Please take the lines from the one holding "match e with" through the one holding "rest => hostEvent" in the data below and copy them exactly.

------------------------------------------------

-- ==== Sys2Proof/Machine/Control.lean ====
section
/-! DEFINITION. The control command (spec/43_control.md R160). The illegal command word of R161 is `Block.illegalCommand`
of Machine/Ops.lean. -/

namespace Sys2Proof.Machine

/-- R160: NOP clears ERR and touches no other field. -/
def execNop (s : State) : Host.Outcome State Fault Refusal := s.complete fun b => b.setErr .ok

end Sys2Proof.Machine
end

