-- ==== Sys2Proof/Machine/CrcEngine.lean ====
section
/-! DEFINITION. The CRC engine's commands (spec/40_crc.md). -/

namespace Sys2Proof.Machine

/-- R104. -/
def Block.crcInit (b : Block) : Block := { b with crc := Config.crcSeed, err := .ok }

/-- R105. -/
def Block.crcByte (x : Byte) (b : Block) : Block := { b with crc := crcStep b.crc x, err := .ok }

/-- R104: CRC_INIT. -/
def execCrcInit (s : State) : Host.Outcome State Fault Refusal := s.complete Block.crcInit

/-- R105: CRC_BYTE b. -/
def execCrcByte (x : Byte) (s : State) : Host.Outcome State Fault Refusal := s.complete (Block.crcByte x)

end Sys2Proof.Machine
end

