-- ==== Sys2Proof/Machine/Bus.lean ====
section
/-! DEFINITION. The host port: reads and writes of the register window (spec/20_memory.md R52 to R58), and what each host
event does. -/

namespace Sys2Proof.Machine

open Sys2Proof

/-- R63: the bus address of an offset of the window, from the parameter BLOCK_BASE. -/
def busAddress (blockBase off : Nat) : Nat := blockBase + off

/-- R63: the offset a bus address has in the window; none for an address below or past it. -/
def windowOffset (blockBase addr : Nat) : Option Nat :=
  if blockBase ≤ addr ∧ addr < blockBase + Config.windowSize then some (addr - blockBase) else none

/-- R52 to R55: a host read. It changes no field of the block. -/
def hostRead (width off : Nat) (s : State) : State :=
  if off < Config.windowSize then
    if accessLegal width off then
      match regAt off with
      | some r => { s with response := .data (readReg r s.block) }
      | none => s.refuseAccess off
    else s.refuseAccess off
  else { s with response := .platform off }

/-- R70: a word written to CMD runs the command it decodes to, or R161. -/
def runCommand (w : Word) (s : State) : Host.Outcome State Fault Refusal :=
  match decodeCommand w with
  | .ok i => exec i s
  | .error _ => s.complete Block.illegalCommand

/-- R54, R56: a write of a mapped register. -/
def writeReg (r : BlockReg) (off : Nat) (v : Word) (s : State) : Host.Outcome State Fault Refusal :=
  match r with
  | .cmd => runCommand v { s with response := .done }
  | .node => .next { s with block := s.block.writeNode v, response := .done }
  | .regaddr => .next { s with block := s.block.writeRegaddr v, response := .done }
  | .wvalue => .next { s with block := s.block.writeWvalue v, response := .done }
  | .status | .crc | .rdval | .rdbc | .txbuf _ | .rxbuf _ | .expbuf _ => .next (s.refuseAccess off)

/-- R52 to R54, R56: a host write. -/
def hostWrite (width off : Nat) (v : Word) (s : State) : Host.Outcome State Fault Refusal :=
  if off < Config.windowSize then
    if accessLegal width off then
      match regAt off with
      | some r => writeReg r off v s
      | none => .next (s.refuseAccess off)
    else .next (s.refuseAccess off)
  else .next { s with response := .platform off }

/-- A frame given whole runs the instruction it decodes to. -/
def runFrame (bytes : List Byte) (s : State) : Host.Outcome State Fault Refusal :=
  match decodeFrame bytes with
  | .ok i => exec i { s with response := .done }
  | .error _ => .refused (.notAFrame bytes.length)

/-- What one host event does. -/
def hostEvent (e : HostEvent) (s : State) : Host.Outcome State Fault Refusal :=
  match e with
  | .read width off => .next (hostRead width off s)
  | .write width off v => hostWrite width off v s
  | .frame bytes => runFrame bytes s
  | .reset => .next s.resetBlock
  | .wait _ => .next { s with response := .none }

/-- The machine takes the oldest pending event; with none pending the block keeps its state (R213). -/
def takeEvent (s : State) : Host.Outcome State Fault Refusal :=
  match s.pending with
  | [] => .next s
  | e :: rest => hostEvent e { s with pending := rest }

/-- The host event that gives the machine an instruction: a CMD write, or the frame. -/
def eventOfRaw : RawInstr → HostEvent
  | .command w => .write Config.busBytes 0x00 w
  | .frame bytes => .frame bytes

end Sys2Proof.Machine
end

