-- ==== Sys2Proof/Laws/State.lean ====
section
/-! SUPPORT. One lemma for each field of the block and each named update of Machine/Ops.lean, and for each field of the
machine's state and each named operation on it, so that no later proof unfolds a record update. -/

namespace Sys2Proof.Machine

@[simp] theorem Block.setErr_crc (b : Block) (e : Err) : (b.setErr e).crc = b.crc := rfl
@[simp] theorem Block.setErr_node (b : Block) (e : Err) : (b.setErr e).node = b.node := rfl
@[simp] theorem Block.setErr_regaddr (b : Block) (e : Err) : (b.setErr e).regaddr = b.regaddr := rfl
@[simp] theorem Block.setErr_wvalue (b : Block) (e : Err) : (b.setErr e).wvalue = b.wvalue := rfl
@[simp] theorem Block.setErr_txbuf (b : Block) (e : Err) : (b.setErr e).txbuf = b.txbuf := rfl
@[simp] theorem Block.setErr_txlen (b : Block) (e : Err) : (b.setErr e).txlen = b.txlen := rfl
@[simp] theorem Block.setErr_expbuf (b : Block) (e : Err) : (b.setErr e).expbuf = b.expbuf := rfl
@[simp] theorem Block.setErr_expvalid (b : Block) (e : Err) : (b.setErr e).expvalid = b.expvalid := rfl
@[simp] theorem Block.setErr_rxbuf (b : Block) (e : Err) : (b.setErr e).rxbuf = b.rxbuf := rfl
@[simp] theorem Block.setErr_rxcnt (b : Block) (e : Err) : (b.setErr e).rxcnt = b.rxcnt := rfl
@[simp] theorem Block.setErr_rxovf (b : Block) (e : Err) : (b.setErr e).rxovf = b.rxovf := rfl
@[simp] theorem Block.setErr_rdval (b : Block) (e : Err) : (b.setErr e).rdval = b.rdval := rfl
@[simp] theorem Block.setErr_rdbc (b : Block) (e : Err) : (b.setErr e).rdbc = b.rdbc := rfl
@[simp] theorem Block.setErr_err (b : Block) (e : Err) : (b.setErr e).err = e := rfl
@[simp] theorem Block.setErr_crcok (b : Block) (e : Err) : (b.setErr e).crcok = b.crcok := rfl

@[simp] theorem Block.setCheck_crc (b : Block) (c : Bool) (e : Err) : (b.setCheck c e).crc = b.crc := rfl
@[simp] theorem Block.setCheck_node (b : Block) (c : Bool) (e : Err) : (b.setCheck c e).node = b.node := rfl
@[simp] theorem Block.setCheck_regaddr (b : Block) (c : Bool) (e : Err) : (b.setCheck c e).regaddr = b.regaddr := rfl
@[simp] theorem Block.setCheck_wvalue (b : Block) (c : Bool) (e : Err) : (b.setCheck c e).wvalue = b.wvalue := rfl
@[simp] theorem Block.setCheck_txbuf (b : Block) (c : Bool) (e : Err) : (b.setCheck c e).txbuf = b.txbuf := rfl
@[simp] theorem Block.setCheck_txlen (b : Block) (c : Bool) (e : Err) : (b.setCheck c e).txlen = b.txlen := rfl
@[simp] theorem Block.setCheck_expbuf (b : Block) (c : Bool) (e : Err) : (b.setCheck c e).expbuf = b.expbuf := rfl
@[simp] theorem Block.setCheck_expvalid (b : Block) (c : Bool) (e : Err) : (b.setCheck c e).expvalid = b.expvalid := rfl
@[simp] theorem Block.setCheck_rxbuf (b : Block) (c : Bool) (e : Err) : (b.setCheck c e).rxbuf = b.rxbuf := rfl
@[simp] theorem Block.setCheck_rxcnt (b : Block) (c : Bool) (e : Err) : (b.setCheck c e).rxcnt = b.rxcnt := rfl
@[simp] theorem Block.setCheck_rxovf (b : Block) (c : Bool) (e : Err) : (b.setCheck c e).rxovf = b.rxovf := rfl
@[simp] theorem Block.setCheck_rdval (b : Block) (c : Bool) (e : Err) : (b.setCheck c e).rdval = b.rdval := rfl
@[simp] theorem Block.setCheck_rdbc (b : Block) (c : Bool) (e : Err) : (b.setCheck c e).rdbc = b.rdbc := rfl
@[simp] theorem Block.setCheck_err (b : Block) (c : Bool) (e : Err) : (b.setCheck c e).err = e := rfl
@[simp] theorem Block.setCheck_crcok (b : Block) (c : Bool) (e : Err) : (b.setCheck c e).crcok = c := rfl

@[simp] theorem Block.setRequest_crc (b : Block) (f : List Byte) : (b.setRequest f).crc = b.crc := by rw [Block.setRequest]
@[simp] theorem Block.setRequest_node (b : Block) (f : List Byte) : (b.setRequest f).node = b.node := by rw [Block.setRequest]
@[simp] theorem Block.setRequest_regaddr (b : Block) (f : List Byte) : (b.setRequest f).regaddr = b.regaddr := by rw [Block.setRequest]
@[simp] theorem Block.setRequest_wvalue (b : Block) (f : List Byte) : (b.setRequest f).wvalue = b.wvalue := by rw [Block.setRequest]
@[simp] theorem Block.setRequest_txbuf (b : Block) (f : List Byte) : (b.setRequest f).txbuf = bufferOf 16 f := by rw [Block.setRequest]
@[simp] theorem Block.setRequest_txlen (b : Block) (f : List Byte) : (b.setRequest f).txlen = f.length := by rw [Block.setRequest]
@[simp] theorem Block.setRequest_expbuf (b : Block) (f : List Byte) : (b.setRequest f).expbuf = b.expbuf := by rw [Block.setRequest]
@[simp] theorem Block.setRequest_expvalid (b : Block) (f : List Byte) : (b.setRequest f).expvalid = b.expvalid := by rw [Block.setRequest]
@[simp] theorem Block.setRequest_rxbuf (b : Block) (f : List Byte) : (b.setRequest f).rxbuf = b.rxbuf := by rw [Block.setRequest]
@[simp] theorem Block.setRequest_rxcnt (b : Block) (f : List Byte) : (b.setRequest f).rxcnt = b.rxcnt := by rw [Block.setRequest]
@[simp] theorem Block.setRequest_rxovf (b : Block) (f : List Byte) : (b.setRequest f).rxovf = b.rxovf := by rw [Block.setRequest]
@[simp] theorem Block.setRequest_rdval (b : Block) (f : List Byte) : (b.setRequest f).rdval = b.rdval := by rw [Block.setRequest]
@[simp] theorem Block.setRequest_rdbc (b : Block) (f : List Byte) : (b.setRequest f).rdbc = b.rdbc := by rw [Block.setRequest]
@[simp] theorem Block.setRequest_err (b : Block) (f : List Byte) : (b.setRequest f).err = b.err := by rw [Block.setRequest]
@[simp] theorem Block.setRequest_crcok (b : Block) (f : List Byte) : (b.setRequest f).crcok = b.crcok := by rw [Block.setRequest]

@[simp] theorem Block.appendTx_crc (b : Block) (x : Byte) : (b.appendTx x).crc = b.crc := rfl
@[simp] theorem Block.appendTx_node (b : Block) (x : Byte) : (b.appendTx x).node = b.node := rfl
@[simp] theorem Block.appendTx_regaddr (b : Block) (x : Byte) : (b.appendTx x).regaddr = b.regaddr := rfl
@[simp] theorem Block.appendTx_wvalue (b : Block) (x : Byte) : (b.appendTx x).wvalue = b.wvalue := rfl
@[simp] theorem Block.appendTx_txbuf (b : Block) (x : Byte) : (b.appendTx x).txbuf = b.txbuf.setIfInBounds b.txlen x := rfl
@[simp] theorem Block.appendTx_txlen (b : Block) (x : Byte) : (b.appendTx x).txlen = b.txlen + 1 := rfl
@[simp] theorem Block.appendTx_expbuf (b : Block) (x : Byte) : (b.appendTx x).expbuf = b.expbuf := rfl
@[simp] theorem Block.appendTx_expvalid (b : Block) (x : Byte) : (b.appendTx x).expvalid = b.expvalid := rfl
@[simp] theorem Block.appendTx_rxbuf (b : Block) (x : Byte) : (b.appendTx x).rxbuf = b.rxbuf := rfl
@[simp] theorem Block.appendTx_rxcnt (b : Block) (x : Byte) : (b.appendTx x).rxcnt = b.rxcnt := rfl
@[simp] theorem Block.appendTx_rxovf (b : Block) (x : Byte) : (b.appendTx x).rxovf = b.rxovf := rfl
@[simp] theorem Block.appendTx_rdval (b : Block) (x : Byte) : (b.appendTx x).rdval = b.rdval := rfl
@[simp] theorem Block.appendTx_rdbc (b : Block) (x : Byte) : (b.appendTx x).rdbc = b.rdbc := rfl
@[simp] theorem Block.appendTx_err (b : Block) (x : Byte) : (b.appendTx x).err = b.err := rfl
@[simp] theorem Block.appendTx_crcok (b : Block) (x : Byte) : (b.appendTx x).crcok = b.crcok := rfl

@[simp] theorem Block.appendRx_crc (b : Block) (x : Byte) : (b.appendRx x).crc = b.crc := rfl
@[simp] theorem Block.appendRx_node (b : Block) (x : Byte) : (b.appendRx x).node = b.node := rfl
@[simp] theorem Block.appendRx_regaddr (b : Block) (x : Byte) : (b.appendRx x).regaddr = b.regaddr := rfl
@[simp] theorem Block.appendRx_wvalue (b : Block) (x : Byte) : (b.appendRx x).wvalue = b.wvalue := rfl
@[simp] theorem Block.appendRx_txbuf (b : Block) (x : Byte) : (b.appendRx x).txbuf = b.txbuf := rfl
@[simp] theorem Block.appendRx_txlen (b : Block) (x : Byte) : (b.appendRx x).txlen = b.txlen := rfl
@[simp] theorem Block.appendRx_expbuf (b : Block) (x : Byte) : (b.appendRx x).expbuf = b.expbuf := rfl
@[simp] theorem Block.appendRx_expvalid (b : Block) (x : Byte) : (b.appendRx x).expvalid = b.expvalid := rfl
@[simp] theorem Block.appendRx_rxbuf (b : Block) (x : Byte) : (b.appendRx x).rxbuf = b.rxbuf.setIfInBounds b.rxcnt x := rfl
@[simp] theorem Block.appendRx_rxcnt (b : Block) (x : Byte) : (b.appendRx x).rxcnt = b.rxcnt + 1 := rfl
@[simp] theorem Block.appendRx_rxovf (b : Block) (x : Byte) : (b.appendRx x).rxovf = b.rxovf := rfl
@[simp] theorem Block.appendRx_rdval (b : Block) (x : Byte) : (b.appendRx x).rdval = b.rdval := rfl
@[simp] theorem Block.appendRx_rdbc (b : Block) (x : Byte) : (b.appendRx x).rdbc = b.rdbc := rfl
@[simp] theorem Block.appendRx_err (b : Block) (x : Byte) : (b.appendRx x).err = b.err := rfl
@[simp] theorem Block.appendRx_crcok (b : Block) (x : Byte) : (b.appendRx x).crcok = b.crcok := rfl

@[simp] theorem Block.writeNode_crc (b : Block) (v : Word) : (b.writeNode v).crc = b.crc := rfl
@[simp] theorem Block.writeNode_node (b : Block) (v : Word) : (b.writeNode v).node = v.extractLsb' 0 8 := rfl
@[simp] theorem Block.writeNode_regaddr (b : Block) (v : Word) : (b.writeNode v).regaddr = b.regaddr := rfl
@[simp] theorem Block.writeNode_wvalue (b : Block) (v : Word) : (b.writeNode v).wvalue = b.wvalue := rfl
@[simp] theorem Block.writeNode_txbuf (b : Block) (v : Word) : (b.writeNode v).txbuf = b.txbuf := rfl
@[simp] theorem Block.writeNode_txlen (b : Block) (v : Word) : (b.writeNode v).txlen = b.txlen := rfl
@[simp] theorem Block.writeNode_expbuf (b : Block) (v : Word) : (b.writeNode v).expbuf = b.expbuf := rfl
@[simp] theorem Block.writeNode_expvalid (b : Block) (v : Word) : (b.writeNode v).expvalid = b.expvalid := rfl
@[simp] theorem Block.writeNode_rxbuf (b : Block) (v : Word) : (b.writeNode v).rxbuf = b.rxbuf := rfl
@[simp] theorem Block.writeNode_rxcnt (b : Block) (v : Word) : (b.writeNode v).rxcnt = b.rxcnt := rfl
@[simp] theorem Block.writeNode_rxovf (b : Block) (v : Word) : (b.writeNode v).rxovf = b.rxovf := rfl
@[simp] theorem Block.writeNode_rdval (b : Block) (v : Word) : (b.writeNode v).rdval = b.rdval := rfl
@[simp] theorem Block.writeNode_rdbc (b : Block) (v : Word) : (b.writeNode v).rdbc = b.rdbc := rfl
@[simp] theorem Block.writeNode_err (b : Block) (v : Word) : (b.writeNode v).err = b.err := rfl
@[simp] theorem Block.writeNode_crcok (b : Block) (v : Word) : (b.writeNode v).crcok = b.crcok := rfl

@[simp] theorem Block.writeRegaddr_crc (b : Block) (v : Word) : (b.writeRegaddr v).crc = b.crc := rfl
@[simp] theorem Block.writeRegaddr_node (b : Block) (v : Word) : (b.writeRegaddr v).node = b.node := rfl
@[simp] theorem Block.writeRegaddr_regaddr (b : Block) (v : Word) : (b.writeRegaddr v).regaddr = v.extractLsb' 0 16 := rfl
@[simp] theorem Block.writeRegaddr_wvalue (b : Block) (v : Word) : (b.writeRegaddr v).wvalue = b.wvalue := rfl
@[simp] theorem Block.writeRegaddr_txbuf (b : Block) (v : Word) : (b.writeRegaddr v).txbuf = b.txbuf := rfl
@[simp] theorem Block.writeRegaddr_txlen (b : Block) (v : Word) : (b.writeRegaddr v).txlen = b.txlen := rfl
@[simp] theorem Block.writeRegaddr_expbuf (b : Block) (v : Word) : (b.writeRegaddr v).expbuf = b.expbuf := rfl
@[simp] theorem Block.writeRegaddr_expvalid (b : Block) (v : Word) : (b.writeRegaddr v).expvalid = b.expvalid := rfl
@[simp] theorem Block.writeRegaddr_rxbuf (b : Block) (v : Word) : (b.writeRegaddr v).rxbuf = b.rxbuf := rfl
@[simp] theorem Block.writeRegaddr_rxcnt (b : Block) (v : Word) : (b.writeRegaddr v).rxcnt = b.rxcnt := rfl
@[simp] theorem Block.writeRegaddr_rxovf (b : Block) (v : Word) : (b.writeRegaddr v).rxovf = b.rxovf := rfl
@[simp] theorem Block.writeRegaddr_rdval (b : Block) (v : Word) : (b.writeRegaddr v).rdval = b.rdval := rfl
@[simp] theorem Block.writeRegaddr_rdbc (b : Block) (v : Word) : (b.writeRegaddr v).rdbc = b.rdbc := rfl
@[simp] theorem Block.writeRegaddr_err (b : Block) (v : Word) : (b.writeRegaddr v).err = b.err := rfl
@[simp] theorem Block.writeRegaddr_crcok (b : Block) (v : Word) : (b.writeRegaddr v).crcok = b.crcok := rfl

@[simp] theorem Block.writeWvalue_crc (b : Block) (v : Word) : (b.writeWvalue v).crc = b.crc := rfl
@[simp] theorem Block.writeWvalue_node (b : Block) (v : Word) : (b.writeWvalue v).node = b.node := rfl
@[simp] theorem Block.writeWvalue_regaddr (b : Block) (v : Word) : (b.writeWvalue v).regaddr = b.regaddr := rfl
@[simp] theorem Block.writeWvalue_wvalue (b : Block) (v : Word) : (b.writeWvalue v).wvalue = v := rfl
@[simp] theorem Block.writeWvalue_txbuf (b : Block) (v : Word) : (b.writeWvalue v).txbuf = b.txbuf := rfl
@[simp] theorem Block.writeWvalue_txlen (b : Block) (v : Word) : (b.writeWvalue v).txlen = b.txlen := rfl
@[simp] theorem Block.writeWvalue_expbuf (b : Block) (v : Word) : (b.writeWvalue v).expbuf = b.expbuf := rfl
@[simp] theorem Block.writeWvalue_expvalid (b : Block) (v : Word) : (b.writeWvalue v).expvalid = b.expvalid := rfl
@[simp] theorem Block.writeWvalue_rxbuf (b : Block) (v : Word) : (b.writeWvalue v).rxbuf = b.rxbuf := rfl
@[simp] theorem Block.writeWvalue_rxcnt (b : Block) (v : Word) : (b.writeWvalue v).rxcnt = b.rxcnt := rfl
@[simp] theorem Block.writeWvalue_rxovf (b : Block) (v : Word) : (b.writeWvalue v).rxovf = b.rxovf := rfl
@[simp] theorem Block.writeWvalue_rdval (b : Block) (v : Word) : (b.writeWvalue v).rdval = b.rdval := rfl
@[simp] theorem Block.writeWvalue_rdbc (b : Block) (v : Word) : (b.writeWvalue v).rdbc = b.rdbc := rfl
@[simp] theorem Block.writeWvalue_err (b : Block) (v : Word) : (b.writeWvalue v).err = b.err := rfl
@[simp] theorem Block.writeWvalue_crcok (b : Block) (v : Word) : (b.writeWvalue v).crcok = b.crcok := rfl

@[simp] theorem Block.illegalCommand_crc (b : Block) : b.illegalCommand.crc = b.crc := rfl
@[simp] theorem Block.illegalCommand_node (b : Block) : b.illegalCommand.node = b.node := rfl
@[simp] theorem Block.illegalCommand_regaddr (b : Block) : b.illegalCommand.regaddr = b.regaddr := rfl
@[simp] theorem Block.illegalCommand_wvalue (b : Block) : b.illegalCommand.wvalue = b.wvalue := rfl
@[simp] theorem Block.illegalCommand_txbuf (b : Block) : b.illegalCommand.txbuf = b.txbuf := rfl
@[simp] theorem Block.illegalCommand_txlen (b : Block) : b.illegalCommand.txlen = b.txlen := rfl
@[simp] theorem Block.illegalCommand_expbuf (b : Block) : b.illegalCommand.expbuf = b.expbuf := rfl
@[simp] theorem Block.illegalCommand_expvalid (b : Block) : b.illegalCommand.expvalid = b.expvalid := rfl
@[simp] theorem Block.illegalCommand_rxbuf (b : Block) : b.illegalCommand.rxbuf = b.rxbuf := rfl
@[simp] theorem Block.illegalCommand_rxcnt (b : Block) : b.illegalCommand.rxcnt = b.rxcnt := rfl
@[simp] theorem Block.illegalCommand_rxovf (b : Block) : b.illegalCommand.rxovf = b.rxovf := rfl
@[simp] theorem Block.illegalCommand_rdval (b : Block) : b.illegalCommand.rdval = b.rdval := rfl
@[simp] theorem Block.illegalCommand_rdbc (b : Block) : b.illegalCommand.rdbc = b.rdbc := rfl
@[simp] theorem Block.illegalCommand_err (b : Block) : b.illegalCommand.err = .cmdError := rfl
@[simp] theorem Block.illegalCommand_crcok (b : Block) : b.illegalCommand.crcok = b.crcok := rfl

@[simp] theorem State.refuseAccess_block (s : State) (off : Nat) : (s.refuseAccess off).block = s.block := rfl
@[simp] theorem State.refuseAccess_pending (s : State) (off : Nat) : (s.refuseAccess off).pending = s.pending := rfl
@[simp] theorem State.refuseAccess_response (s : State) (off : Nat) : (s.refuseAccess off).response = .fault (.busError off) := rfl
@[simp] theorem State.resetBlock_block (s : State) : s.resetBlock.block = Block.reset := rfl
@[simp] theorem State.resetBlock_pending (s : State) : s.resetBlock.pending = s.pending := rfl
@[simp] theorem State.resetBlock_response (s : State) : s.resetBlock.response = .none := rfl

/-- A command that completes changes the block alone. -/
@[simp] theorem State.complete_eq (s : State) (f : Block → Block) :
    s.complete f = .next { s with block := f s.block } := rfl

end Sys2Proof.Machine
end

------------------------------------------------

▶ Answer for this exercise:
  match e with
  | .read width off => .next (hostRead width off s)
  | .write width off v => hostWrite width off v s
  | .frame bytes => runFrame bytes s
  | .reset => .next s.resetBlock
  | .wait _ => .next { s with response := .none }

/-- The machine takes the oldest pending event; with none pending the block keeps its state (R213). -/
def takeEvent (s : State) : Host.Outcome State Fault Refusal :=
  match s.pending with
  | [] => .next s
  | e :: rest => hostEvent e { s with pending := rest }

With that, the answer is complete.